I have been repairing amps for around 5 years now but have only started doing it over the last 4 months professionally. I have found that dealing with some manufacturers service departments is a lot easier than others. The big guys like Fender, Marshall, Peavey and Canada's own Traynor is very easy. There is an e-mail to send questions two and real people in Repairs or Engineering get back to you.

The boutique guys and foreign companies are a lot harder. There tends to be no direct e-mail address to contact anyone and a lot of the time they won't provide schematics or direct you to their authorized service centers.

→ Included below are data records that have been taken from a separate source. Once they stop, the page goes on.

/-! What a step can do to the flag, the parameters and the host's inputs -/

/-- R28: a command sets STAT.FAULT only by CANON's invariant violation, which DISPLAY can raise too (R158). -/
theorem CommandOutcome.fault_eq_or_violation {s t : State} {i : Instr} {p : Response} (h : CommandOutcome s i p t) :
    t.fault = s.fault ∨
      t.fault = true ∧ p.status = .invariantViolation ∧ (i = .canon ∨ ∃ dp, i = .display dp) := by
  cases h with
  | canonViolation _ => exact .inr ⟨rfl, rfl, .inl rfl⟩
  | displayViolation dp _ _ => exact .inr ⟨rfl, rfl, .inr ⟨dp, rfl⟩⟩
  | _ => exact .inl rfl

theorem CommandOutcome.inputs_config_eq {s t : State} {i : Instr} {p : Response} (h : CommandOutcome s i p t) :
    t.inputs = s.inputs ∧ t.config = s.config := by
  cases h <;> exact ⟨rfl, rfl⟩

/-- R204, R205: an illegal command changes nothing but the response, whether STAT.FAULT is set or not. -/
theorem execIllegal_eq_answer (e : DecodeError) (s : State) :
    ∃ p, execIllegal e s = .next (s.answer p) := by
  cases hf : s.fault with
  | true => exact ⟨_, unlessFaulted_of_fault hf _⟩
  | false => exact ⟨_, execIllegal_of_clear hf e⟩

/-- R51: every command of the table completes, whether STAT.FAULT is set or not. -/
theorem exec_completes (i : Instr) (s : State) :
    ∃ t, exec i s = .next t ∧ t.inputs = s.inputs ∧ t.config = s.config := by
  cases hf : s.fault with
  | true => exact ⟨_, exec_of_fault hf i, rfl, rfl⟩
  | false =>
    obtain ⟨p, t, hout, hexec⟩ := exec_outcome hf i
    exact ⟨t.answer p, hexec, hout.inputs_config_eq⟩

/-- R51, R256: every step completes; it takes the first of the host's inputs and keeps the parameters (R30). -/
theorem step_completes (s : State) :
    ∃ t, step s = .next t ∧ t.inputs = s.inputs.tail ∧ t.config = s.config := by
  obtain ⟨hin, hstep⟩ | ⟨rest, hin, hstep⟩ | ⟨c, rest, i, hin, -, hstep⟩ | ⟨c, rest, e, hin, -, hstep⟩ :=
    step_cases s <;> rw [hstep, hin]
  · exact ⟨s, rfl, hin, rfl⟩
  · exact ⟨_, rfl, rfl, rfl⟩
  · exact exec_completes i _
  · obtain ⟨p, hp⟩ := execIllegal_eq_answer e { s with inputs := rest }
    exact ⟨_, hp, rfl, rfl⟩

/-! Sound responses (R107, R170) -/

theorem Response.Sound.bare {e : Status} (hv : e ≠ .invariantViolation) (hf : e ≠ .faulted) :
    (Response.bare e).Sound :=
  ⟨⟨hv, hf⟩, fun i _ => by simp [nibble], .inl rfl⟩

theorem Response.sound_bare_ok : (Response.bare .ok).Sound := .bare (by decide) (by decide)
theorem Response.sound_bare_illegal : (Response.bare .illegal).Sound := .bare (by decide) (by decide)
theorem Response.sound_bare_formatError : (Response.bare .formatError).Sound := .bare (by decide) (by decide)

/-- R170: a decimal register travels on rdata as nibbles 0 to 9. -/
theorem Response.Sound.with_pack {p : Response} (hp : p.Sound) {r : Reg} (h : r.IsDecimal) :
    { p with rdata := r.pack }.Sound :=
  ⟨hp.status, fun i hi => by rw [nibble, Reg.extract_pack r hi]; exact h i hi, hp.sout⟩

/-- R102: a decimal register is formatted as ASCII digits. -/
theorem asciiDigit_format {r : Reg} (h : r.IsDecimal) (k : Fin 14) : asciiDigit (format r)[k] := by
  have hd := h (13 - k) (by omega)
  have hb := formatByte_toNat hd
  rw [Fin.getElem_fin, format_getElem r k k.isLt]
  exact ⟨by omega, by omega⟩

theorem Response.Sound.with_format {p : Response} (hp : p.Sound) {r : Reg} (h : r.IsDecimal) :
    { p with sout := format r }.Sound :=
  ⟨hp.status, hp.rdata, .inr (asciiDigit_format h)⟩

theorem Response.Sound.with_masks {p : Response} (hp : p.Sound) (m : Vector Mask 15) : { p with masks := m }.Sound :=
  ⟨hp.status, hp.rdata, hp.sout⟩

/-! Every state operation keeps the invariant -/

theorem State.Inv.answer {s : State} (h : s.Inv) {p : Response} (hp : p.Sound) : (s.answer p).Inv where
  digits := h.digits
  noFault := h.noFault
  seg := h.seg
  presentable := h.presentable
  response := by rintro q ⟨⟩; exact hp

theorem State.Inv.setReg {s : State} (h : s.Inv) (r : RegId) {v : Reg} (hv : v.IsDecimal) : (s.setReg r v).Inv where
  digits q := by
    rw [State.reg_setReg]
    split
    · exact hv
    · exact h.digits q
  noFault := h.noFault
  seg := h.seg
  presentable := h.presentable
  response := h.response

/-- R131: the canonicalizer writes digits 0 to 9 into X. -/
theorem State.Inv.afterCanon {s : State} (h : s.Inv) : (afterCanon s).Inv :=
  h.setReg .x (canonicalize_isDecimal _ _ (h.digits .a))

/-- R25: the check of CANON and DISPLAY never fires (R122). -/
theorem State.Inv.inputDigitsOk {s : State} (h : s.Inv) : s.InputDigitsOk := ⟨h.digits .a, h.digits .b⟩

theorem State.Inv.dropInput {s : State} (h : s.Inv) {i : HostInput} {rest : List HostInput}
    (hin : s.inputs = i :: rest) : State.Inv { s with inputs := rest } where
  digits := h.digits
  noFault := h.noFault
  seg := h.seg
  presentable c hc := h.presentable c (by rw [hin]; exact List.mem_cons_of_mem i hc)
  response := h.response

/-- R240: the block right after reset, with any legal parameters and any presentable inputs. -/
theorem inv_reset {cfg : Config} (hseg : cfg.seg.WellFormed) {ins : List HostInput}
    (hins : ∀ c, HostInput.command c ∈ ins → c.WellFormed) :
    State.Inv { State.reset with config := cfg, inputs := ins } where
  digits := isDecimal_reset
  noFault := rfl
  seg := hseg
  presentable := hins
  response := by rintro p ⟨⟩

/-- From a state with the invariant a command never ends in INVARIANT_VIOLATION, and what it writes and answers is
decimal. -/
theorem CommandOutcome.keeps_inv {s t : State} {i : Instr} {p : Response} (h : CommandOutcome s i p t) (hs : s.Inv) :
    t.Inv ∧ p.Sound := by
  cases h with
  | get r => exact ⟨hs, Response.sound_bare_ok.with_pack (hs.digits r)⟩
  | set r w hw => exact ⟨hs.setReg r hw, Response.sound_bare_ok⟩
  | gets r => exact ⟨hs, Response.sound_bare_ok.with_format (hs.digits r)⟩
  | sets r str v hv => exact ⟨hs.setReg r (parse_isDecimal hv), Response.sound_bare_ok⟩
  | canon _ => exact ⟨hs.afterCanon, Response.sound_bare_ok⟩
  | masks dp _ => exact ⟨hs, Response.sound_bare_ok.with_masks _⟩
  | display dp _ _ => exact ⟨hs.afterCanon, Response.sound_bare_ok.with_masks _⟩
  | setIllegal r w _ => exact ⟨hs, Response.sound_bare_illegal⟩
  | masksIllegal dp _ => exact ⟨hs, Response.sound_bare_illegal⟩
  | displayIllegal dp _ => exact ⟨hs, Response.sound_bare_illegal⟩
  | formatError r str _ => exact ⟨hs, Response.sound_bare_formatError⟩
  | canonViolation hbad => exact absurd hs.inputDigitsOk hbad
  | displayViolation dp _ hbad => exact absurd hs.inputDigitsOk hbad

theorem exec_keeps_inv {i : Instr} {s t : State} (hs : s.Inv) (h : exec i s = .next t) : t.Inv := by
  obtain ⟨p, u, hout, hexec⟩ := exec_outcome hs.noFault i
  cases hexec.symm.trans h
  obtain ⟨hu, hp⟩ := hout.keeps_inv hs
  exact hu.answer hp

theorem execIllegal_keeps_inv {e : DecodeError} {s t : State} (hs : s.Inv) (h : execIllegal e s = .next t) : t.Inv := by
  cases (execIllegal_of_clear hs.noFault e).symm.trans h
  exact hs.answer Response.sound_bare_illegal

/-- Settles O45: an idle step changes nothing, the reset signal leaves the reset state (`inv_reset`), and a command,
legal or not, is taken from the inputs and then keeps the invariant (`exec_keeps_inv`, `execIllegal_keeps_inv`). -/
theorem stepKeepsInvariant : Obligations.StepKeepsInvariant := by
  intro s t hs h
  obtain ⟨-, hstep⟩ | ⟨rest, hin, hstep⟩ | ⟨c, rest, i, hin, -, hstep⟩ | ⟨c, rest, e, hin, -, hstep⟩ :=
    step_cases s <;> rw [hstep] at h
  · cases h
    exact hs
  · cases h
    exact inv_reset hs.seg (hs.dropInput hin).presentable
  · exact exec_keeps_inv (hs.dropInput hin) h
  · exact execIllegal_keeps_inv (hs.dropInput hin) h

/-! The life of STAT.FAULT (R28) -/

theorem exec_fault_eq_or_violation {i : Instr} {s t : State} (h : exec i s = .next t) :
    t.fault = s.fault ∨ t.fault = true ∧
      ∃ p, t.response = some p ∧ p.status = .invariantViolation ∧ (i = .canon ∨ ∃ dp, i = .display dp) := by
  cases hf : s.fault with
  | true =>
    cases (exec_of_fault hf i).symm.trans h
    exact .inl hf
  | false =>
    obtain ⟨p, u, hout, hexec⟩ := exec_outcome hf i
    cases hexec.symm.trans h
    rw [← hf]
    exact hout.fault_eq_or_violation.imp_right fun ⟨hset, hviol⟩ => ⟨hset, p, rfl, hviol⟩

How do you guys that fix amps go about getting schematics or service manuals? Do you even use them or troubleshoot to your best knowledge of the amp?

Thanks,

David Cole


----------



## nonreverb (Sep 19, 2006)

After doing this gig for about 20 years, I've found most problems with basic tube amps can be solved as the rules between them are all the same. Where the challenges start is with amps incorporating digital effects and complex multi channel platforms. These type amps can have more discreet problems that without a schematic can be a real PITA. 
In my area, I seem to be the sucker for punishment as I will accept work that most avoid....great when you solve it, not so when you can't or can't get service assistance from the manufacturer.....also known as money losers for me.
Recently, I've finally resolved myself to the fact that some stuff is not economical to attempt to repair for both the customer or me. Sounds defeatist but in reality, far more efficient and profitable in the long run....it's surprising when customers thank you for your honesty when you explain why you can't repair something.



dcole said:


> Hello,
> 
> I have been repairing amps for around 5 years now but have only started doing it over the last 4 months professionally. I have found that dealing with some manufacturers service departments is a lot easier than others. The big guys like Fender, Marshall, Peavey and Canada's own Traynor is very easy. There is an e-mail to send questions two and real people in Repairs or Engineering get back to you.
> 
> ...


----------



## dcole (Oct 8, 2008)

That seems like a reasonable thing to do. I had to do it with a customer recently who wanted to have a multi-channel amp sorted out before buying it. I told him up front it may take more work than its worth and I think he appreciated my honesty.


----------



## dtsaudio (Apr 15, 2009)

There are definitely some pieces of gear I won't touch. Mostly though that is stereo equipment as opposed to music gear. There are some manufacturers that will only deal with authorized service depots (usually an old boys club) and some that want to repair everything themselves. When I can't get information from the manufacturer google is your best friend.
Parts are more of a problem than information though. A lot of the digital stuff can't be repaired at the board level, so replacement is the only course of action. This is where a cooperative manufacturer is important. 
As for schematics, I probably only use one 10% of the time, and usually when I can't identify a part due to damage. After doing repairs for 20+ years you get know these things.
Also important is the dealers and distributors know you. I get stuff nobody else can (stereo gear again) because the manufacturers know me.


----------



## dcole (Oct 8, 2008)

dtsaudio said:


> As for schematics, I probably only use one 10% of the time, and usually when I can't identify a part due to damage. After doing repairs for 20+ years you get know these things.


Are you speaking of physical damage here like popped caps?


----------



## dtsaudio (Apr 15, 2009)

Popped caps, burnt resistors that kind of thing. I have a very expensive stereo amp right now that looks like a bomb went off inside it. Need a schematic to fix that one unless the manufacturer will supply a new board.


----------



## nonreverb (Sep 19, 2006)

To make our jobs even worse, there's nothing like SMT to further compound problems! 
I have an EV ZXA-1 monitor that belongs to me and am trying to repair. It has an intermittent crackling sound that's located somewhere before the master....WELL it's all SMT so you can imagine how far I've gotten...plus EV refuses to help in any way.....Sigh....


----------



## dcole (Oct 8, 2008)

Helps them have you purchase a new mixer, though unlikely from them.


----------